The common law judiciary relies on the litigants themselves (through their attorneys) to present facts to a neutral decision maker. This system differs from the Roman-inspired civil law system, which relies on inquisitorial courts empowered to investigate as well as decide. The great English jurist Sir Edward Coke considered this difference important for distinguishing the civil law system (which he considered tyrannical) from the common law system, which he saw as the heart of English liberty. More important, common law prohibited torture of witnesses, whereas the civil law system did not, and common law courts provided defendants with the protection of habeas corpus, which civil law did not. These important protections for individual rights were, however, frequently disregarded in his time and later.

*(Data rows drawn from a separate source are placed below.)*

/-- The part of a namespace that an item touches: all of it, one key, or the keys under a prefix (R46). -/
inductive Scope where
  | all
  | key (k : Bytes)
  | under (p : Bytes)
  deriving DecidableEq, Repr

/-- What an item reads or changes, for R46: a namespace (or 256 + a pattern slot, R234) and the part of it. -/
structure Touch where
  ns : Nat
  scope : Scope
  deriving DecidableEq, Repr

/-- What later items wait for until the final measure F (R46). -/
structure Hold where
  touch : Touch
  /-- Final measure F; 48 bits; R47. -/
  final : Nat
  deriving DecidableEq, Repr

/-- A SCAN whose traversal goes on (R236). -/
structure ScanRun where
  /-- Its reply, complete as of its snapshot. -/
  reply : Reply
  /-- Automaton steps of the keys still to visit. -/
  costs : List Nat
  /-- Pattern slot, 0 for none. -/
  slot : Nat
  /-- Replies of PATTERN_UNLOADs held behind it; R234. -/
  behind : List Reply
  deriving DecidableEq, Repr

/-- The Sequencer and the admission store (02, 03). -/
structure Sequencer where
  /-- Slots used by local items in the open measure; R34; reset 0. -/
  slots : Nat
  /-- Write allowance used by local requests [bytes]; R34; reset 0. -/
  bytes : Nat
  /-- Items admitted in the open measure, in order of admission; R33; reset empty. -/
  admitted : List Item
  /-- Held pinned requests; R48; reset empty. -/
  held : List Request
  /-- Requests in reorder windows, by arrival, each with the measure of its arrival; R36, R112; reset empty. -/
  reorder : List (Request × Nat)
  /-- Unpinned requests and granted commands that wait for room, by arrival; R35, R39; reset empty. -/
  waiting : List Item
  /-- Sealed lists waiting for execution, oldest first; Table 3.1 SEAL; reset empty. -/
  sealed : List SealedList
  /-- Measures of overrun of the list in execution; R45; reset 0. -/
  overrunBy : Nat
  /-- Measure in whose execution window list execution runs: last executed list; reset 0. -/
  executed : Nat
  /-- What sliced operations still running change, and what items held behind them read or change; R46, R234; reset empty. -/
  slicing : List Hold
  /-- Measures by which the list in execution runs late; R45; reset 0. -/
  late : Nat
  /-- Final measure of the sliced operation that the item in execution is held behind, 0 for none; R46, R47; reset 0. -/
  behind : Nat
  /-- Responses waiting for their window, in sealed order; R43; reset empty. -/
  replies : List Reply
  /-- Read transfer allowance used in the open measure [bytes]; R44; reset 0. -/
  readUsed : Nat
  /-- SCANs whose traversal goes on, in sealed order; R236; reset empty. -/
  scans : List ScanRun
  /-- Automaton steps used in the open measure, and whether a SCAN has taken a slice in it; R236; reset 0, false. -/
  scanSteps : Nat
  scanRan : Bool
  /-- Active watches; R124; reset empty. -/
  watches : List Watch
  /-- CRD_REFUSED; 32 bits saturating; Table 3.3; reset 0. -/
  refusedCredit : Nat
  /-- CRD_RELEASED; 32 bits saturating; Table 3.3; reset 0. -/
  released : Nat
  /-- CRD_QSEL; 5 bits; Table 3.3; reset 0. -/
  qsel : Nat
  /-- CRD_SSEL; 16 bits; Table 3.3; reset 0. -/
  ssel : Nat
  /-- CRD_QWAIT of queues 0 to 31; 32 bits saturating; Table 3.3; reset 0. -/
  qwait : Vector Nat 32
  deriving DecidableEq, Repr

/-! ## Flash -/

/-- A codeword placed in a superblock (Table 8.3): its metadata and user data, its page, and what the map makes of it. -/
structure Codeword where
  /-- Extent number; 40 bits; Table 8.3. -/
  ext : Nat
  /-- Index within the extent; 32 bits; Table 8.3. -/
  idx : Nat
  /-- Namespace; 8 bits; Table 8.3. -/
  ns : Nat
  /-- Measure whose bank wrote it; 32 bits of it in Table 8.3. -/
  measure : Nat
  /-- User data; 4,096 bytes; Table 8.3. -/
  data : Bytes
  /-- Stripe and LUN of its page; R186. -/
  stripe : Nat
  lun : Nat
  /-- Its page is programmed with pass status; R190. -/
  programmed : Bool
  /-- The live map points to it; R196. -/
  live : Bool
  /-- The map of M_r points to it; R160, R207. -/
  durable : Bool
  /-- Superblock it was copied from, while its relocation is not durable; R196. -/
  source : Option (Nat × Nat)
  /-- Every stage of R189 has failed on it. -/
  unread : Bool
  deriving DecidableEq, Repr

/-- An erase block of a superblock (R186, R205). -/
structure NandBlock where
  /-- LUN; R186. -/
  lun : Nat
  /-- Block number on its LUN, whose plane is the remainder by the planes; R209. -/
  id : Nat
  /-- State; R205. -/
  state : BlockState
  /-- The durable erase journal shows ERASE_PENDING without ERASE_DONE; R205, R206. -/
  pending : Bool
  /-- Its erase has ended with pass status; R205. -/
  erased : Bool
  /-- Erase-indeterminate; R206. -/
  indeterminate : Bool
  /-- Erase count; R195, R205. -/
  erases : Nat
  /-- Reads since its last program; Table 8.7. -/
  reads : Nat
  /-- Measure it was opened for programming; Table 8.7. -/
  openedAt : Nat
  /-- Measure of its last scrub; Table 8.7. -/
  scrubbedAt : Nat
  /-- Reconstructions within 1,024 measures of its program; Table 8.7. -/
  rebuilt : Nat
  deriving DecidableEq, Repr

/-- A superblock (R186, R205). -/
structure Superblock where
  /-- Parity group and superblock number; R186. -/
  group : Nat
  num : Nat
  /-- SLC or native area; Table 8.4. -/
  native : Bool
  /-- Stream; Table 8.3. -/
  stream : Stream
  /-- Its blocks: one of each plane of each LUN of the group; R186. -/
  blocks : List NandBlock
  /-- LUNs it was opened over, W of them; R186, R187. -/
  luns : List Nat
  /-- Codewords placed in it; R186, R188. -/
  words : List Codeword
  /-- Data codeword places used, in stripe order; R187. -/
  used : Nat
  /-- Measure it was closed; R195. -/
  closedAt : Nat
  /-- Read references by level; R199. -/
  refs : List Int
  /-- A read of it needed a retry step of 4 or more, soft decode or reconstruction: a refresh is due; Table 8.7. -/
  hard : Bool
  /-- It is being relocated, and becomes ERASE_PENDING once no codeword of it is valid; R191, R198. -/
  draining : Bool
  deriving DecidableEq, Repr

/-- Where a NAND operation stands (R204): its data waits for the channel bus or moves to the device; the device works; what it
read waits for the bus or moves to the controller. -/
inductive NandPhase where
  | dataIn
  | array
  | dataOut (r : NandResult)
  deriving DecidableEq, Repr

/-- A NAND operation (R185, R202 to R204). -/
structure NandOp where
  /-- Kind; Table 8.2. -/
  kind : NandKind
  /-- Superblock and stripe. -/
  group : Nat
  num : Nat
  stripe : Nat
  /-- Codeword to be read, as extent and index; R189. -/
  word : Option (Nat × Nat)
  /-- The codeword is rebuilt from the rest of its stripe alone; R212. -/
  rebuild : Bool
  /-- Measure of the staging bank that a program belongs to; R190. -/
  bank : Option Nat
  /-- Where it stands; R204. -/
  phase : NandPhase
  /-- Suspends so far; R203. -/
  suspends : Nat
  /-- Slot boundaries it has run through since its last issue or resume; R203. -/
  ran : Nat
  /-- It is the one reissue after a timeout; R185. -/
  reissued : Bool
  deriving DecidableEq, Repr

/-- A LUN's flash-layer state. -/
structure Lun where
  /-- Unit identifier; Table 4.11; reset the LUNs of the board. -/
  id : Nat
  /-- Operation in progress; R202; reset none. -/
  op : Option NandOp
  /-- Suspended background operation; R203; reset none. -/
  held : Option NandOp
  /-- Operation that follows the suspend or the LUN reset in progress; R185, R203; reset none. -/
  next : Option NandOp
  /-- Foreground operations waiting for a slot; R52; reset empty. -/
  fg : List NandOp
  /-- Background operations waiting; R52; reset empty. -/
  bg : List NandOp
  /-- Consecutive measures in which background was refused every slot; 3 bits; R52; reset 0. -/
  denied : Nat
  /-- Background obtained a slot in the open measure; R52; reset false. -/
  bgRan : Bool
  /-- Background was refused a slot in the open measure; R52; reset false. -/
  bgRefused : Bool
  /-- Background takes the first slot of the open measure; R52; reset false. -/
  bgFirst : Bool
  /-- Spare blocks remaining, as block number and erase count, and how many there were at format; R209; reset DC 3 value empty, 0. -/
  spares : List (Nat × Nat)
  spareFormat : Nat
  /-- Grown-bad list: retired blocks; R194, R209; reset DC 3 value empty. -/
  retired : List Nat
  /-- Decodes at stages 2, 3, 4; 32 bits each; R213; reset 0. -/
  stage2 : Nat
  stage3 : Nat
  stage4 : Nat
  /-- Evacuation complete while below DEGRADED; R212; reset false. -/
  evacuated : Bool
  /-- Last measure at whose close it reached ONLINE or DEGRADED; R211; reset 0. -/
  soundAt : Nat
  deriving DecidableEq, Repr

/-- A channel bus (R204). -/
structure Bus where
  /-- LUN whose transfer is under way; reset none. -/
  moving : Option Nat
  /-- Consecutive measures in which background transfers were refused; 3 bits; reset 0. -/
  denied : Nat
  /-- A background transfer started, or was refused, in the open measure; reset false. -/
  bgRan : Bool
  bgRefused : Bool
  /-- The first transfer of the open measure is a background one; reset false. -/
  bgFirst : Bool
  deriving DecidableEq, Repr

/-- A relocation of a superblock (R191, R196, R212). -/
structure Relocation where
  /-- Superblock it reads; R196. -/
  group : Nat
  num : Nat
  /-- Stream it writes; Table 8.3. -/
  stream : Stream
  /-- It is an evacuation, which reads FENCED LUNs; R212. -/
  evac : Bool
  /-- Codewords still to be read, and those read, as extent and index. -/
  pending : List (Nat × Nat)
  got : List (Nat × Nat)
  deriving DecidableEq, Repr
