-- ==== Sys2Proof/Machine/KeyStore.lean ====
section
/-! DEFINITION. The key store: hashes and shards (R159, R249), charges and limits (R170, R171, R252), versions (R164), writing
and removing keys, ledgers (R174 to R179), LPDDR5 ranks (R163), and what watches see (R124 to R126). -/

namespace Sys2Proof.Machine

open Sys2Proof

/-! ## Keys and namespaces -/

/-- The key hash of R159: bytes 0 to 7 of SHA-256 over the namespace byte and the key. -/
def keyHash (ns : Nat) (key : Bytes) : Nat := fld (sha256 (be 1 ns ++ key)) 0 8

/-- The namespace with an id. -/
def Store.ns (t : Store) (id : Nat) : Option Namespace := t.nss.find? fun n => n.id == id

/-- Change the namespace with an id. -/
def Store.modNs (t : Store) (id : Nat) (f : Namespace → Namespace) : Store :=
  { t with nss := t.nss.map fun n => if n.id == id then f n else n }

/-- The key's entry. -/
def Namespace.find (n : Namespace) (key : Bytes) : Option KeyEnt := n.keys.find? fun e => e.key == key

/-- Put an entry at its place in ascending key order. -/
def putEnt (e : KeyEnt) : List KeyEnt → List KeyEnt
  | [] => [e]
  | x :: xs => if bytesLt e.key x.key then e :: x :: xs else if e.key == x.key then e :: xs else x :: putEnt e xs

/-- Drop a key's entry. -/
def Namespace.drop (n : Namespace) (key : Bytes) : Namespace := { n with keys := n.keys.filter fun e => e.key != key }

/-! ## Chorus namespaces and shards (R249, R251) -/

/-- The Chorus entry of a namespace, if it is a Chorus namespace. -/
def Store.chorusNs (t : Store) (id : Nat) : Option ChorusNs := t.chorus.bind fun c => c.nss.find? fun n => n.ns == id

/-- Shards of a Chorus namespace. -/
def ChorusNs.shards (n : ChorusNs) : Nat := 2 ^ n.log2

/-- The shard index of a key hash: the top SHARDS_LOG2 bits. -/
def ChorusNs.indexOf (n : ChorusNs) (hash : Nat) : Nat := hash / 2 ^ (64 - n.log2)

/-- Holders of a shard, in holder order (R249). -/
def Chorus.holders (c : Chorus) (ns index : Nat) : List Nat := (List.range c.rf).map fun j => (ns + index + j) % c.members

/-- The shard of a key that this member holds. -/
def Chorus.shardOf (c : Chorus) (n : ChorusNs) (key : Bytes) : Option Shard :=
  c.shards.find? fun h => h.ns == n.ns && h.index == n.indexOf (keyHash n.ns key)

/-- This drive stores the key: it lies in a local namespace, or in a shard the member holds. -/
def Store.holds (t : Store) (ns : Nat) (key : Bytes) : Bool :=
  match t.chorus, t.chorusNs ns with
  | some c, some n => (c.shardOf n key).isSome
  | _, _ => true

/-- Keys of a namespace in one shard. -/
def ChorusNs.keysOf (n : ChorusNs) (index : Nat) (l : List KeyEnt) : List KeyEnt :=
  l.filter fun e => n.indexOf (keyHash n.ns e.key) == index

/-! ## ROUTE (R226) -/

/-- A ROUTE search word: context 0, the namespace, the key hash, zeros. -/
def routeWord (ns hash : Nat) : Nat := ns * 2 ^ 104 + hash * 2 ^ 40

/-- The shard number that ROUTE finds for a key. -/
def State.routed (s : State) (ns : Nat) (key : Bytes) : Option Nat :=
  (s.search .route (routeWord ns (keyHash ns key))).map fun e => e.tag % 2 ^ 12

/-- The key's shard lies on this member, as a ROUTE search finds it; where ROUTE finds nothing, by the shard map. -/
def State.holdsRouted (s : State) (ns : Nat) (key : Bytes) : Bool :=
  match s.store.chorus, s.routed ns key with
  | some c, some k => c.shards.any fun h => h.num == k
  | _, _ => s.store.holds ns key

/-! ## Versions (R164) -/

/-- The last version of a key's domain. -/
def Store.counter (t : Store) (ns : Nat) (key : Bytes) : Nat :=
  match t.chorus, t.chorusNs ns with
  | some c, some n => ((c.shardOf n key).map (·.counter)).getD 0
  | _, _ => (getKey ns t.counters).getD 0

/-- Take the next version of a key's domain. -/
def Store.stamp (t : Store) (ns : Nat) (key : Bytes) : Nat × Store :=
  let v := t.counter ns key + 1
  match t.chorus, t.chorusNs ns with
  | some c, some n =>
    let i := n.indexOf (keyHash ns key)
    (v, { t with chorus := some { c with shards := c.shards.map fun h =>
      if h.ns == ns && h.index == i then { h with counter := v } else h } })
  | _, _ => (v, { t with counters := insertKey ns v t.counters })

/-- Counters of a namespace's version domains on this drive, in ascending shard order (R169, R383). -/
def Store.domainCounters (t : Store) (ns : Nat) : List Nat :=
  match t.chorus, t.chorusNs ns with
  | some c, some _ => (c.shards.filter fun h => h.ns == ns).map (·.counter)
  | _, _ => [(getKey ns t.counters).getD 0]

/-! ## Charges and limits (R170 to R172, R252) -/

/-- What a stored value of `n` bytes charges. -/
def charge (n : Nat) : Nat := 256 + 512 * ((n + 511) / 512)

/-- Charges of a list of entries. -/
def chargeAll (l : List KeyEnt) : Nat := (l.map fun e => charge e.value.length).sum

/-- Open segmented values aimed at a namespace that reserve here; a member that does not hold the shard reserves nothing. -/
def Store.segsOn (t : Store) (ns : Nat) : List OpenSeg := t.segs.filter fun g => g.ns == ns && t.holds ns g.key

/-- A namespace's use (R170). -/
def Store.use (t : Store) (n : Namespace) : Nat :=
  chargeAll n.keys + ((t.segsOn n.id).map fun g => charge g.total).sum

/-- A namespace's key count (R170). -/
def Store.keyCount (t : Store) (n : Namespace) : Nat := n.keys.length + (t.segsOn n.id).length

/-- A commitment of a use and a guarantee. -/
def commitment (use guarantee : Nat) : Nat := max use guarantee

/-- Keys that a Chorus namespace withholds from the others: floor(MAX_KEYS / S) for each shard held (R251). -/
def Store.keyReserve (t : Store) (ns : Nat) : Nat :=
  match t.chorus, t.chorusNs ns with
  | some c, some n => n.maxKeys / n.shards * (c.shards.filter fun h => h.ns == ns).length
  | _, _ => 0

/-- Sum of all commitments (R171). -/
def Store.committed (t : Store) : Nat :=
  t.sysUse + (t.nss.map fun n => commitment (t.use n) n.guarantee).sum

/-- Keys counted against the key limit. -/
def Store.keysCommitted (t : Store) : Nat :=
  t.sysKeys + (t.nss.map fun n => max (t.keyCount n) (t.keyReserve n.id)).sum

/-- C_L in bytes. -/
def Store.capacity (t : Store) : Nat := ((t.format.map (·.cl)).getD 0) * 2 ^ 30

/-- K. -/
def Store.keyCapacity (t : Store) : Nat := (t.format.map (·.k)).getD 0

/-- The commitment limit of a namespace type (R171). -/
def Store.limit (t : Store) (typ : NsType) : Nat :=
  if typ = .ledger then t.capacity else t.capacity - t.capacity / 64

/-- The key limit of a namespace type (R171). -/
def Store.keyLimit (t : Store) (typ : NsType) : Nat :=
  if typ = .ledger then t.keyCapacity else t.keyCapacity - t.keyCapacity / 64

/-- Use and keys of a shard, open segmented values included. -/
def Store.shardUse (t : Store) (n : Namespace) (cn : ChorusNs) (index : Nat) : Nat × Nat :=
  let keys := cn.keysOf index n.keys
  let segs := (t.segsOn n.id).filter fun g => cn.indexOf (keyHash n.id g.key) == index
  (chargeAll keys + (segs.map fun g => charge g.total).sum, keys.length + segs.length)

/-- R171 for a change that adds `add` bytes and `keys` keys and frees `sub` bytes in a namespace, at a key (R252: per shard
in a Chorus namespace). A change that does not grow always passes. -/
def Store.roomFor (t : Store) (n : Namespace) (key : Bytes) (add sub keys : Nat) : Bool :=
  if add ≤ sub ∧ keys = 0 then true else
  match t.chorusNs n.id with
  | some cn =>
    let u := t.shardUse n cn (cn.indexOf (keyHash n.id key))
    (decide (add ≤ sub) || decide (u.1 + add - sub ≤ cn.quota / cn.shards)) &&
    (keys == 0 || decide (u.2 + keys ≤ cn.maxKeys / cn.shards))
  | none =>
    let u := t.use n
    let u' := u + add - sub
    (n.quota == 0 || decide (u' ≤ n.quota)) &&
    decide (t.committed - commitment u n.guarantee + commitment u' n.guarantee ≤ t.limit n.typ) &&
    decide (t.keysCommitted + keys ≤ t.keyLimit n.typ)

/-! ## Writing and removing keys -/

/-- Write a value: the next version, a fresh extent, and for a staging namespace the SHA-384 (R164, R160, R180). -/
def Store.write (t : Store) (n : Namespace) (key value : Bytes) (adm : Nat) : Nat × Store :=
  let (v, t1) := t.stamp n.id key
  let e : KeyEnt := { key, value, version := v, adm, sha384 := if n.typ = .staging then sha384 value else []
                      extent := t1.nextExtent }
  (v, { t1.modNs n.id fun m => { m with keys := putEnt e m.keys } with nextExtent := (t1.nextExtent + 1) % 2 ^ 40 })

/-- Remove a key; the DELETE consumes a number (R164). -/
def Store.remove (t : Store) (ns : Nat) (key : Bytes) : Store :=
  let (_, t1) := t.stamp ns key
  t1.modNs ns fun m => m.drop key

/-! ## Ledgers (R174 to R179) -/

/-- H_0: SHA-256 of the genesis block. -/
def genesis (id epoch : Nat) : Bytes := sha256 (be 4 0x445A4C47 ++ be 1 id ++ zeros 3 ++ be 8 epoch)

/-- The record of Table 7.5. -/
def ledgerRecord (number typ : Nat) (prev payload : Bytes) : Bytes :=
  be 8 number ++ be 2 typ ++ be 2 0 ++ be 4 payload.length ++ prev ++ payload

/-- Append one record: its number, the chain hash after it, and the store. -/
def Store.appendRecord (t : Store) (n : Namespace) (typ : Nat) (payload : Bytes) (adm : Nat) : (Nat × Bytes) × Store :=
  let number := n.record + 1
  let value := ledgerRecord number typ n.head payload
  let h := sha256 value
  let (_, t1) := t.write n (be 8 number) value adm
  ((number, h), t1.modNs n.id fun m => { m with record := number, head := h, oldest := if m.oldest = 0 then 1 else m.oldest })

/-- The 64-byte head of Table 7.6. -/
def ledgerHead (n : Namespace) (record : Nat) (h : Bytes) (oldest : Nat) : Bytes :=
  be 4 0x445A4C48 ++ be 1 n.id ++ zeros 3 ++ be 8 n.epoch ++ be 8 record ++ h ++ be 8 oldest

/-- The P-256 private key of the n-th generated ledger key, from 1 to the order less 1 (R402). -/
def ledgerPrivate (k : Nat) : Nat := 1 + Config.ledgerSecret k % (p256N - 1)

/-- A signed head; without a ledger key the signature is 64 zero bytes (R176). -/
def signHead (key : Option Nat) (head : Bytes) : Bytes :=
  head ++ match key with
  | some k => ecdsaSign (ledgerPrivate k) (sha256 head)
  | none => zeros 64

/-- A record has expired in measure `x` (R177). -/
def KeyEnt.expired (e : KeyEnt) (retention x : Nat) : Bool := decide (e.adm + retention ≤ x)

/-- A ledger holds a record whose retention has not expired in measure `x`. -/
def Namespace.unexpired (n : Namespace) (x : Nat) : Bool :=
  n.typ == .ledger && n.keys.any fun e => !e.expired n.retention x

/-- The staging namespace holds a held key (R181). -/
def Store.anyHeld (t : Store) (ns : Nat) : Bool := t.held.any fun h => h.1 == ns

/-- The key is held (R181). -/
def Store.isHeld (t : Store) (ns : Nat) (key : Bytes) : Bool := t.held.any fun h => h.1 == ns && h.2 == key

/-! ## LPDDR5 (R163) -/

/-- No LPDDR5 rank is usable: every request that names a namespace is answered UNIT_OFFLINE (R163). -/
def State.noRank (s : State) : Bool :=
  !(List.range s.board.ranks).any fun r => decide (2 ≤ (s.effective (0x3000 + r)).num)

/-! ## Watches (R124 to R126) -/

/-- A NOTIFY of a watch for the window `at_` (R125). -/
def Watch.notify (w : Watch) (ordinal kind reason version len : Nat) (key : Bytes) (end_ : Bool) (at_ : Nat × Nat) : Reply :=
  { due := at_.1, durable := at_.2, mailbox := none, src := w.src, op := 0x10, flags := w.cls + if end_ then 2 ^ 13 else 0
    ns := w.ns, session := w.session, seq := w.seq, target := w.from_, status := .ok
    pieces := [(ordinal, 0, key, be 1 kind ++ be 1 reason ++ zeros 2 ++ be 8 version ++ be 4 len)]
    credit := end_, notify := true, bytes := 0, segment := 0, sliced := false, set := none }

/-- Watches are told apart by session and sequence. -/
def Watch.is (w : Watch) (session seq : Nat) : Bool := w.session == session && w.seq == seq

/-- End a watch with its END NOTIFY, which takes the next ordinal (R125; log entry 42); it leaves with the acknowledgement of
what ends it. Its version and value length are 0 (log entry 123). -/
def State.endWatch (s : State) (w : Watch) (reason m : Nat) : State :=
  (s.modSeq fun q => { q with watches := q.watches.filter fun x => !x.is w.session w.seq }).schedule
    (w.notify (w.count + 1) 3 reason 0 0 [] true (s.seq.ackAt m))

/-- A watch observes a change sealed in measure `m` (R124). -/
def State.sees (s : State) (w : Watch) (ns : Nat) (key : Bytes) (m : Nat) : Bool :=
  w.ns == ns && isPrefix w.pre key && decide (m ≤ w.from_ + w.duration) && s.accepts w.pattern key

/-- One watch is shown a change: its NOTIFY, in the window of the change's acknowledgement (R125); the watch ends when its limit
is reached. -/
def State.tell (s : State) (ns : Nat) (key : Bytes) (kind version len m : Nat) (w : Watch) : State :=
  if s.sees w ns key m then
    let w1 := { w with count := w.count + 1 }
    let s1 := (s.modSeq fun q => { q with watches := q.watches.map fun x => if x.is w.session w.seq then w1 else x }).schedule
      (w1.notify w1.count kind 0 version len key false (s.seq.ackAt m))
    if w.limit ≠ 0 ∧ w.limit ≤ w1.count then s1.endWatch w1 2 m else s1
  else s

/-- Patterns of the active watches whose prefix a changed key has, each once (R237). -/
def State.watchPatterns (s : State) (ns : Nat) (key : Bytes) (m : Nat) : List Nat :=
  ((s.seq.watches.filter fun w => w.ns == ns && isPrefix w.pre key && decide (m ≤ w.from_ + w.duration)).map (·.pattern)).eraseDups

/-- Every active watch is shown a change, in the order of their places, once their patterns have run on the key (R237). -/
def State.observe (s : State) (ns : Nat) (key : Bytes) (kind version len m : Nat) : State :=
  let s1 := (s.watchPatterns ns key m).foldl (fun t slot => t.ranOn slot key) s
  s1.seq.watches.foldl (fun t w => t.tell ns key kind version len m w) s1

/-- Count host value bytes written (Table 8.10). -/
def State.hostWrote (s : State) (n : Nat) : State := s.modFlash fun f => { f with hostBytes := sat 64 (f.hostBytes + n) }

/-- Write a value and show the change to the watches. -/
def State.putValue (s : State) (n : Namespace) (key value : Bytes) (m : Nat) : Nat × State :=
  let (v, t) := s.store.write n key value m
  (v, (({ s with store := t }).hostWrote value.length).observe n.id key 1 v value.length m)

/-- Remove a key and show the change to the watches; the deleted version is reported (R125), and the length of the deleted value
(log entry 123). -/
def State.dropValue (s : State) (n : Namespace) (e : KeyEnt) (m : Nat) : State :=
  ({ s with store := s.store.remove n.id e.key }).observe n.id e.key 2 e.version e.value.length m

/-- Remove namespace `id`: its keys, its open segmented values, its watches (R382). The version counter stays (R164). -/
def State.removeNs (s : State) (id m : Nat) : State :=
  let s1 := s.modStore fun t =>
    { t with nss := t.nss.filter fun n => n.id != id, segs := t.segs.filter fun g => g.ns != id
             held := t.held.filter fun h => h.1 != id }
  (s1.seq.watches.filter fun w => w.ns == id).foldl (fun t w => t.endWatch w 3 m) s1

end Sys2Proof.Machine
end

A more famous judicial institution for protecting individual rights is the jury, which historically evolved from a team of advisors assembled to aid judges. In the famous Bushnell’s Case, the English courts established that juries could not be punished for refusing to convict defendants. This case firmly established the principle of “jury nullification,” which remains the law in the United States. Some libertarian writers contend that juries should be made more familiar with this power and should refuse to convict defendants charged under unjust laws, including drug laws. Others, however, contend that jury nullification is more commonly used in the service of racism or other popular prejudices because white juries routinely refused to convict white defendants for injuries to blacks during the Jim Crow era, and that it is unlikely that nullification would make a significant difference in the war on drugs.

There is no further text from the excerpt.